Focusing entirely on the bits and pixels lost, neglects a third important dimension, the computation time required to achieve a resultant video. During a livecast, for example, transcoding must keep up with realtime, and in doing that, bitrate and quality may deteriorate. On the other hand, Netflix streams non-live content to paying customers, and is consequently willing and able to spend extra computation time to minimize buffering events and compression artifacts.
The video content also impacts the compression time and result as some videos have low information content and some high. Compare the following two videos from vbench, both found on YouTube. The screencast on the top clocks in at 0.2 bits/pixel/second of information and is clearly simpler than the crowded celebration on the bottom which requires 6.9 bits/pixel/second. Action, crowds, scene cuts. All of these contribute new information that eats away at temporal and spatial redundancy. While a simple encoder may get the job done for a screencast, the same technique will produce significantly lower perceptual quality on a busy scene.
What’s an architect to do?
Our community knows that a good benchmark can drive a virtuous cycle. For video encoding, a benchmark must expose the tradeoffs an encoder makes and on what types of content. While any practitioner is going to want to test an encoder in their systems, using their sources, we can report meaningful results by:
- Using videos that reflect the target content, or at least be cognizant of the content-dependent behavior of encoding.

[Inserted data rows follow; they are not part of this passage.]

-- ==== Sys2Proof/Machine/Vector.lean ====
section
/-! DEFINITION. Vector registers and predicates, the 32-bit vector instructions and the long forms `v.cvt`, `v.mfma`, `v.stat`, `v.stat.merge` (R104–R133). -/

namespace Sys2Proof.Machine

/-! ## Registers, groups, predicates (R104–R107) -/

/-- A vector register as a number. -/
def vget (th : Thread) (r : Nat) : Nat := (tget 0 th.v r).toNat

/-- A vector register written. -/
def vset (th : Thread) (r : Nat) (v : Nat) : Thread := { th with v := tset 0 th.v r (BitVec.ofNat 8192 v) }

/-- A predicate: q0 reads all ones (R104). -/
def qget (th : Thread) (q : Nat) : Nat := if q = 0 then 2 ^ 1024 - 1 else (tget 0 th.q q).toNat

/-- A predicate written: a write to q0 is discarded (R104). -/
def qset (th : Thread) (q : Nat) (v : Nat) : Thread := if q = 0 then th else { th with q := tset 0 th.q q (BitVec.ofNat 1024 v) }

/-- Registers from r on as one bit string, k of them. -/
def groupVal (th : Thread) (r k : Nat) : Nat := (List.range k).foldr (fun j acc => vget th (r + j) + acc <<< 8192) 0

/-- The first n elements of w bits of a bit string (R105). -/
def elems (v w n : Nat) : List Nat := (List.range n).map (fun i => (v >>> (w * i)) % 2 ^ w)

/-- Registers that n elements of w bits take. -/
def regsOf (w n : Nat) : Nat := (w * n + 8191) / 8192

/-- The n elements of w bits of the group at register r. -/
def groupEls (th : Thread) (r w n : Nat) : List Nat := elems (groupVal th r (regsOf w n)) w n

/-- Elements of w bits as a bit string. -/
def ofElems (w : Nat) (l : List Nat) : Nat := l.foldr (fun x acc => x % 2 ^ w + acc <<< w) 0

/-- Elements written over the low bits of the group at register r; bits above them keep their values. -/
def putGroup (th : Thread) (r w : Nat) (l : List Nat) : Thread :=
  let k := regsOf w l.length
  let old := groupVal th r k
  let v := (old >>> (w * l.length)) <<< (w * l.length) + ofElems w l
  (List.range k).foldl (fun th j => vset th (r + j) ((v >>> (8192 * j)) % 2 ^ 8192)) th

/-- The governing bit of element i of w bits in a group of g (R107). -/
def govBit (w g i : Nat) : Nat := i * w / (8 * g)

/-- Whether element i is active under a predicate. -/
def active (q w g i : Nat) : Bool := q.testBit (govBit w g i)

/-- Bits of an integer or memory element type (R109). -/
def etBits (et : BitVec 3) : Option Nat :=
  match et.toNat with
  | 0 => some 8
  | 1 => some 16
  | 2 => some 32
  | 3 => some 64
  | 4 => some 4
  | _ => none

/-- The floating format code of an element type (R109). -/
def etFloat (et : BitVec 3) : Option Nat :=
  match et.toNat with
  | 1 => some 2
  | 2 => some 0
  | 3 => some 0xD
  | 5 => some 1
  | _ => none

/-- The group size of a GRP field (R108). -/
def grpSize (g : BitVec 2) : Nat := 2 ^ g.toNat

/-- The layout of a floating format code that has one. -/
def ffmtD (c : Nat) : FFmt := (ffmt c).getD f32

/-! ## What an instruction leaves -/

/-- What a vector or tile instruction reads at issue (R32, R93, R149): its scalar operands, its context, the step of its random bits, its pc. -/
structure DCtx where
  a : Word
  b : Word
  d : Word
  more : List Word
  x : XCtx
  step : Word
  pc : Word
  word : Word
  /-- What the element numbers of a program's vector instructions count from (R278). -/
  base : Word := 0

/-- What a register-only vector instruction leaves: illegal, or the thread's registers, flags and the scalar result. -/
inductive VOut where
  | illegal
  | ok (th : Thread) (flags : Nat) (res : Option Word)

/-- The random-bit context of an instruction (R149). -/
def srCtx (th : Thread) (d : DCtx) : SrCtx := { seed := tget 0 th.sr 3, stream := tget 0 th.sr 4, step := d.step, base := d.base }

/-- The rounding mode FRM selects (R145). -/
def frm (th : Thread) : Nat := (tget 0 th.sr 1).toNat % 4

/-- The mode of an RM field (R146). -/
def rmOf (th : Thread) (rm : Nat) : Nat := if rm = 3 then frm th else rm

/-! ## Element operations -/

/-- A value saturated to a signed w-bit element, with QSAT. -/
def satS (w : Nat) (v : Int) : Fl Nat :=
  let c := clampI (-(2 ^ (w - 1) : Int)) (2 ^ (w - 1) - 1) v
  ((BitVec.ofInt w c).toNat, if c = v then 0 else fQSAT)

/-- A value saturated to an unsigned w-bit element, with QSAT. -/
def satU (w : Nat) (v : Int) : Fl Nat :=
  let c := clampI 0 (2 ^ w - 1) v
  (c.toNat, if c = v then 0 else fQSAT)

/-- A value taken modulo 2^w. -/
def modW (w : Nat) (v : Int) : Nat := (BitVec.ofInt w v).toNat

/-- An arithmetic right shift rounded half up, or to even on a tie (R116). -/
def shiftRound (even : Bool) (v : Int) (s : Nat) : Int :=
  let r := v >>> s
  let rem := v - r * 2 ^ s
  if 2 * rem > 2 ^ s ∨ (2 * rem = 2 ^ s ∧ s ≠ 0 ∧ (!even ∨ r % 2 ≠ 0)) then r + 1 else r

/-- The two-operand integer operations on w-bit elements (R115). -/
def intOp : Instr → Option (Tid × VForm × (Nat → Nat → Nat → Fl Nat))
  | .vAdd t f => some (t, f, fun w a b => ((a + b) % 2 ^ w, 0))
  | .vSub t f => some (t, f, fun w a b => ((2 ^ w + a - b) % 2 ^ w, 0))
  | .vMul t f => some (t, f, fun w a b => (a * b % 2 ^ w, 0))
  | .vMulh t f => some (t, f, fun w a b => (modW w ((sval w a * sval w b) >>> w), 0))
  | .vMulhu t f => some (t, f, fun w a b => (a * b / 2 ^ w, 0))
  | .vMulhsu t f => some (t, f, fun w a b => (modW w ((sval w a * b) >>> w), 0))
  | .vMin t f => some (t, f, fun w a b => (if sval w a < sval w b then a else b, 0))
  | .vMax t f => some (t, f, fun w a b => (if sval w a < sval w b then b else a, 0))
  | .vMinu t f => some (t, f, fun _ a b => (if a < b then a else b, 0))
  | .vMaxu t f => some (t, f, fun _ a b => (if a < b then b else a, 0))
  | .vAnd t f => some (t, f, fun _ a b => (a &&& b, 0))
  | .vOr t f => some (t, f, fun _ a b => (a ||| b, 0))
  | .vXor t f => some (t, f, fun _ a b => (a ^^^ b, 0))
  | .vAndn t f => some (t, f, fun w a b => (a &&& (2 ^ w - 1 - b), 0))
  | .vSll t f => some (t, f, fun w a b => ((a <<< (b % w)) % 2 ^ w, 0))
  | .vSrl t f => some (t, f, fun w a b => (a >>> (b % w), 0))
  | .vSra t f => some (t, f, fun w a b => (modW w (sval w a >>> (b % w)), 0))
  | .vSrar t f => some (t, f, fun w a b => (modW w (shiftRound false (sval w a) (b % w)), 0))
  | .vSadd t f => some (t, f, fun w a b => satS w (sval w a + sval w b))
  | .vSsub t f => some (t, f, fun w a b => satS w (sval w a - sval w b))
  | .vSaddu t f => some (t, f, fun w a b => satU w ((a : Int) + b))
  | .vSsubu t f => some (t, f, fun w a b => satU w ((a : Int) - b))
  | .vQmul t f => some (t, f, fun w a b => satS w (shiftRound false (sval w a * sval w b) (w - 1)))
  | .vQmulRne t f => some (t, f, fun w a b => satS w (shiftRound true (sval w a * sval w b) (w - 1)))
  | _ => none

/-- Whether an integer operation excludes 4-bit elements (R110). -/
def excludes4 : Instr → Bool
  | .vQmul _ _ => true
  | .vQmulRne _ _ => true
  | _ => false

/-- Whether a group register number is a multiple of its group size (R106, R111). -/
def aligned (r : Reg) (g : Nat) : Bool := decide (r.toNat % g = 0)

/-- Elements mapped over an old list: active ones take the result, the others stay; flags are joined (R112). -/
def mapActive (q w g : Nat) (old : List Nat) (f : Nat → Nat → Fl Nat) : Fl (List Nat) :=
  let r := (old.zip (List.range old.length)).map (fun p => if active q w g p.2 then f p.2 p.1 else (p.1, 0))
  (r.map (fun x => x.1), r.foldl (fun a x => a ||| x.2) 0)

/-- A two-operand instruction on a group (R112–R116). -/
def vInt (i : Instr) (f : VForm) (op : Nat → Nat → Nat → Fl Nat) (th : Thread) : VOut :=
  let g := grpSize f.grp
  match etBits f.et with
  | none => .illegal
  | some w =>
    if 12 ≤ f.qp.toNat || (excludes4 i && decide (w = 4)) || !aligned f.vd g || !aligned f.vs1 g || !aligned f.vs2 g then .illegal
    else
      let n := g * 8192 / w
      let a := groupEls th f.vs1.toNat w n
      let b := groupEls th f.vs2.toNat w n
      let (l, fl) := mapActive (qget th f.qp.toNat) w g (groupEls th f.vd.toNat w n) (fun k _ => op w (a.getD k 0) (b.getD k 0))
      .ok (putGroup th f.vd.toNat w l) fl none

/-- The narrowing instructions: whether the result is signed, whether ties go to even (R116). -/
def narrowOp : Instr → Option (Tid × VForm × Bool × Bool)
  | .vNarrowS t f => some (t, f, true, false)
  | .vNarrowU t f => some (t, f, false, false)
  | .vNarrowSRne t f => some (t, f, true, true)
  | .vNarrowURne t f => some (t, f, false, true)
  | _ => none

/-- A narrowing instruction (R116). -/
def vNarrow (f : VForm) (sgn even : Bool) (th : Thread) : VOut :=
  let g := grpSize f.grp
  match etBits f.et with
  | none => .illegal
  | some w =>
    if 12 ≤ f.qp.toNat || decide (w = 64) || decide (g = 8) || !aligned f.vd g || !aligned f.vs1 (2 * g) || !aligned f.vs2 (2 * g) then .illegal
    else
      let n := g * 8192 / w
      let a := groupEls th f.vs1.toNat (2 * w) n
      let b := groupEls th f.vs2.toNat (2 * w) n
      let op (k : Nat) (_ : Nat) : Fl Nat :=
        let r := shiftRound even (sval (2 * w) (a.getD k 0)) (b.getD k 0 % (2 * w))
        if sgn then satS w r else satU w r
      let (l, fl) := mapActive (qget th f.qp.toNat) w g (groupEls th f.vd.toNat w n) op
      .ok (putGroup th f.vd.toNat w l) fl none

/-- minimumNumber and maximumNumber (R117): a NaN loses to a number, −0 orders below +0. -/
def fMinMax (mx : Bool) (a b : FV) : Fl FV :=
  let fl := nanFlags [a, b]
  match a.isNan, b.isNan with
  | true, true => (.nan false, fl)
  | true, false => (b, fl)
  | false, true => (a, fl)
  | false, false =>
    let c := FV.cmp a b
    let less := if c = 0 then (match a with | .fin n _ _ => n | .inf n => n | .nan _ => false) else decide (c < 0)
    (if less = mx then b else a, fl)

/-- The floating operations on exact values a, b and the old destination (R117). -/
def floatOp : Instr → Option (Tid × VForm × (FV → FV → FV → Fl FV))
  | .vFadd t f => some (t, f, fun a b _ => FV.add a b)
  | .vFsub t f => some (t, f, fun a b _ => FV.add a b.neg)
  | .vFmul t f => some (t, f, fun a b _ => FV.mul a b)
  | .vFdiv t f => some (t, f, fun a b _ => FV.div a b)
  | .vFma t f => some (t, f, fun a b d => FV.fma a b d)
  | .vFnma t f => some (t, f, fun a b d => FV.fma a.neg b d)
  | .vFmin t f => some (t, f, fun a b _ => fMinMax false a b)
  | .vFmax t f => some (t, f, fun a b _ => fMinMax true a b)
  | _ => none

- Using the right baseline — realtime encoding for realtime services, high quality for broadcast, and so on.
- Using a common reference, so that others can compare against and improve on your results.
Here is a round up of existing public video benchmarks and video sets.
- SPEC 2006 CPU targets CPU optimizations, and includes a reference H.264 decoder and two videos.
- PARSEC focuses on multithreaded scalability, and includes a libx264 decoder and one video.
- The Netflix dataset targets subjective quality measurements, and includes videos only. There are 72 in all, 9 of which are public, all of which are 1080p.
- The xiph.org derf collection includes 41 HD videos ranging from 480p to 2160p and was used as the reference during AV1 development.
- YouTube-8M contains 7 million video URLS, all creative commons licensed, 120-500s long, and watched over 1000 times. The original target was video classification, so all videos are labeled and often used to train neural networks.
- vbench features fifteen video clips short enough for RTL simulation algorithmically selected from YouTube, open source software baseline, shared reference data, and context-aware scoring functions.
While we believe vbench will provide the richest insights, a full appreciation for the impact of videos and references is most critical.